---------- Provided records ----------

-- ==== Sys2Proof/Machine/Catalogue.lean ====
section
/-! DEFINITION. The catalogue commands as instructions (spec/30_encoding.md R70 to R93): each emits its unit (30 R62),
the frame of 30 R60 with the bytes it was given and then the command's settle delay. A failure is the IoError of the
send that failed (assumption 23). -/

namespace Sys2Proof.Machine

/-- Emit one unit as an operation of its own (30 R62; assumption 7). -/
def execUnit (cmd : Command) (ps : List Byte) (s : State) : Host.Outcome State Fault Refusal :=
  (whenConnected (emitUnit ⟨cmd, ps, settleDelay cmd⟩) s).finish

/-- SWRESET (30 R70). -/
def execSwreset (s : State) : Host.Outcome State Fault Refusal := execUnit .swreset [] s

/-- SLPIN (30 R71). -/
def execSlpin (s : State) : Host.Outcome State Fault Refusal := execUnit .slpin [] s

/-- SLPOUT (30 R72). -/
def execSlpout (s : State) : Host.Outcome State Fault Refusal := execUnit .slpout [] s

/-- NORON (30 R73). -/
def execNoron (s : State) : Host.Outcome State Fault Refusal := execUnit .noron [] s

/-- INVOFF (30 R74). -/
def execInvoff (s : State) : Host.Outcome State Fault Refusal := execUnit .invoff [] s

/-- INVON (30 R75). -/
def execInvon (s : State) : Host.Outcome State Fault Refusal := execUnit .invon [] s

/-- DISPON (30 R76). -/
def execDispon (s : State) : Host.Outcome State Fault Refusal := execUnit .dispon [] s

/-- CASET (30 R77, R65). -/
def execCaset (x0 x1 : Byte) (s : State) : Host.Outcome State Fault Refusal := execUnit .caset [0, x0, 0, x1] s

/-- RASET (30 R78, R65). -/
def execRaset (y0 y1 : Byte) (s : State) : Host.Outcome State Fault Refusal := execUnit .raset [0, y0, 0, y1] s

/-- RAMWR (30 R79). -/
def execRamwr (s : State) : Host.Outcome State Fault Refusal := execUnit .ramwr [] s

/-- MADCTL (30 R80). -/
def execMadctl (v : Byte) (s : State) : Host.Outcome State Fault Refusal := execUnit .madctl [v] s

/-- COLMOD (30 R81). -/
def execColmod (v : Byte) (s : State) : Host.Outcome State Fault Refusal := execUnit .colmod [v] s

/-- FRMCTR1 (30 R82). -/
def execFrmctr1 (ps : Vector Byte 3) (s : State) : Host.Outcome State Fault Refusal := execUnit .frmctr1 ps.toList s

/-- FRMCTR2 (30 R83). -/
def execFrmctr2 (ps : Vector Byte 3) (s : State) : Host.Outcome State Fault Refusal := execUnit .frmctr2 ps.toList s

/-- FRMCTR3 (30 R84). -/
def execFrmctr3 (ps : Vector Byte 6) (s : State) : Host.Outcome State Fault Refusal := execUnit .frmctr3 ps.toList s

/-- INVCTR (30 R85). -/
def execInvctr (v : Byte) (s : State) : Host.Outcome State Fault Refusal := execUnit .invctr [v] s

/-- PWCTR1 (30 R86). -/
def execPwctr1 (ps : Vector Byte 3) (s : State) : Host.Outcome State Fault Refusal := execUnit .pwctr1 ps.toList s

/-- PWCTR2 (30 R87). -/
def execPwctr2 (ps : Vector Byte 2) (s : State) : Host.Outcome State Fault Refusal := execUnit .pwctr2 ps.toList s

/-- PWCTR3 (30 R88). -/
def execPwctr3 (ps : Vector Byte 2) (s : State) : Host.Outcome State Fault Refusal := execUnit .pwctr3 ps.toList s

/-- PWCTR4 (30 R89). -/
def execPwctr4 (ps : Vector Byte 2) (s : State) : Host.Outcome State Fault Refusal := execUnit .pwctr4 ps.toList s

/-- PWCTR5 (30 R90). -/
def execPwctr5 (ps : Vector Byte 2) (s : State) : Host.Outcome State Fault Refusal := execUnit .pwctr5 ps.toList s

/-- VMCTR1 (30 R91). -/
def execVmctr1 (v : Byte) (s : State) : Host.Outcome State Fault Refusal := execUnit .vmctr1 [v] s

/-- GMCTRP1 (30 R92). -/
def execGmctrp1 (ps : Vector Byte 16) (s : State) : Host.Outcome State Fault Refusal := execUnit .gmctrp1 ps.toList s

/-- GMCTRN1 (30 R93). -/
def execGmctrn1 (ps : Vector Byte 16) (s : State) : Host.Outcome State Fault Refusal := execUnit .gmctrn1 ps.toList s

end Sys2Proof.Machine
end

----------

* **Problem description**: Your answer must be every record above, repeated exactly.

* **Your solution**:
-- ==== Sys2Proof/Machine/Catalogue.lean ====
section
/-! DEFINITION. The catalogue commands as instructions (spec/30_encoding.md R70 to R93): each emits its unit (30 R62),
the frame of 30 R60 with the bytes it was given and then the command's settle delay. A failure is the IoError of the
send that failed (assumption 23). -/

namespace Sys2Proof.Machine

/-- Emit one unit as an operation of its own (30 R62; assumption 7). -/
def execUnit (cmd : Command) (ps : List Byte) (s : State) : Host.Outcome State Fault Refusal :=
  (whenConnected (emitUnit ⟨cmd, ps, settleDelay cmd⟩) s).finish

/-- SWRESET (30 R70). -/
def execSwreset (s : State) : Host.Outcome State Fault Refusal := execUnit .swreset [] s

/-- SLPIN (30 R71). -/
def execSlpin (s : State) : Host.Outcome State Fault Refusal := execUnit .slpin [] s

/-- SLPOUT (30 R72). -/
def execSlpout (s : State) : Host.Outcome State Fault Refusal := execUnit .slpout [] s

/-- NORON (30 R73). -/
def execNoron (s : State) : Host.Outcome State Fault Refusal := execUnit .noron [] s

/-- INVOFF (30 R74). -/
def execInvoff (s : State) : Host.Outcome State Fault Refusal := execUnit .invoff [] s

/-- INVON (30 R75). -/
def execInvon (s : State) : Host.Outcome State Fault Refusal := execUnit .invon [] s

/-- DISPON (30 R76). -/
def execDispon (s : State) : Host.Outcome State Fault Refusal := execUnit .dispon [] s

/-- CASET (30 R77, R65). -/
def execCaset (x0 x1 : Byte) (s : State) : Host.Outcome State Fault Refusal := execUnit .caset [0, x0, 0, x1] s

/-- RASET (30 R78, R65). -/
def execRaset (y0 y1 : Byte) (s : State) : Host.Outcome State Fault Refusal := execUnit .raset [0, y0, 0, y1] s

/-- RAMWR (30 R79). -/
def execRamwr (s : State) : Host.Outcome State Fault Refusal := execUnit .ramwr [] s

/-- MADCTL (30 R80). -/
def execMadctl (v : Byte) (s : State) : Host.Outcome State Fault Refusal := execUnit .madctl [v] s

/-- COLMOD (30 R81). -/
def execColmod (v : Byte) (s : State) : Host.Outcome State Fault Refusal := execUnit .colmod [v] s

/-- FRMCTR1 (30 R82). -/
def execFrmctr1 (ps : Vector Byte 3) (s : State) : Host.Outcome State Fault Refusal := execUnit .frmctr1 ps.toList s

/-- FRMCTR2 (30 R83). -/
def execFrmctr2 (ps : Vector Byte 3) (s : State) : Host.Outcome State Fault Refusal := execUnit .frmctr2 ps.toList s

/-- FRMCTR3 (30 R84). -/
def execFrmctr3 (ps : Vector Byte 6) (s : State) : Host.Outcome State Fault Refusal := execUnit .frmctr3 ps.toList s

/-- INVCTR (30 R85). -/
def execInvctr (v : Byte) (s : State) : Host.Outcome State Fault Refusal := execUnit .invctr [v] s

/-- PWCTR1 (30 R86). -/
def execPwctr1 (ps : Vector Byte 3) (s : State) : Host.Outcome State Fault Refusal := execUnit .pwctr1 ps.toList s

/-- PWCTR2 (30 R87). -/
def execPwctr2 (ps : Vector Byte 2) (s : State) : Host.Outcome State Fault Refusal := execUnit .pwctr2 ps.toList s

/-- PWCTR3 (30 R88). -/
def execPwctr3 (ps : Vector Byte 2) (s : State) : Host.Outcome State Fault Refusal := execUnit .pwctr3 ps.toList s

/-- PWCTR4 (30 R89). -/
def execPwctr4 (ps : Vector Byte 2) (s : State) : Host.Outcome State Fault Refusal := execUnit .pwctr4 ps.toList s

/-- PWCTR5 (30 R90). -/
def execPwctr5 (ps : Vector Byte 2) (s : State) : Host.Outcome State Fault Refusal := execUnit .pwctr5 ps.toList s

/-- VMCTR1 (30 R91). -/
def execVmctr1 (v : Byte) (s : State) : Host.Outcome State Fault Refusal := execUnit .vmctr1 [v] s

/-- GMCTRP1 (30 R92). -/
def execGmctrp1 (ps : Vector Byte 16) (s : State) : Host.Outcome State Fault Refusal := execUnit .gmctrp1 ps.toList s

/-- GMCTRN1 (30 R93). -/
def execGmctrn1 (ps : Vector Byte 16) (s : State) : Host.Outcome State Fault Refusal := execUnit .gmctrn1 ps.toList s

end Sys2Proof.Machine
end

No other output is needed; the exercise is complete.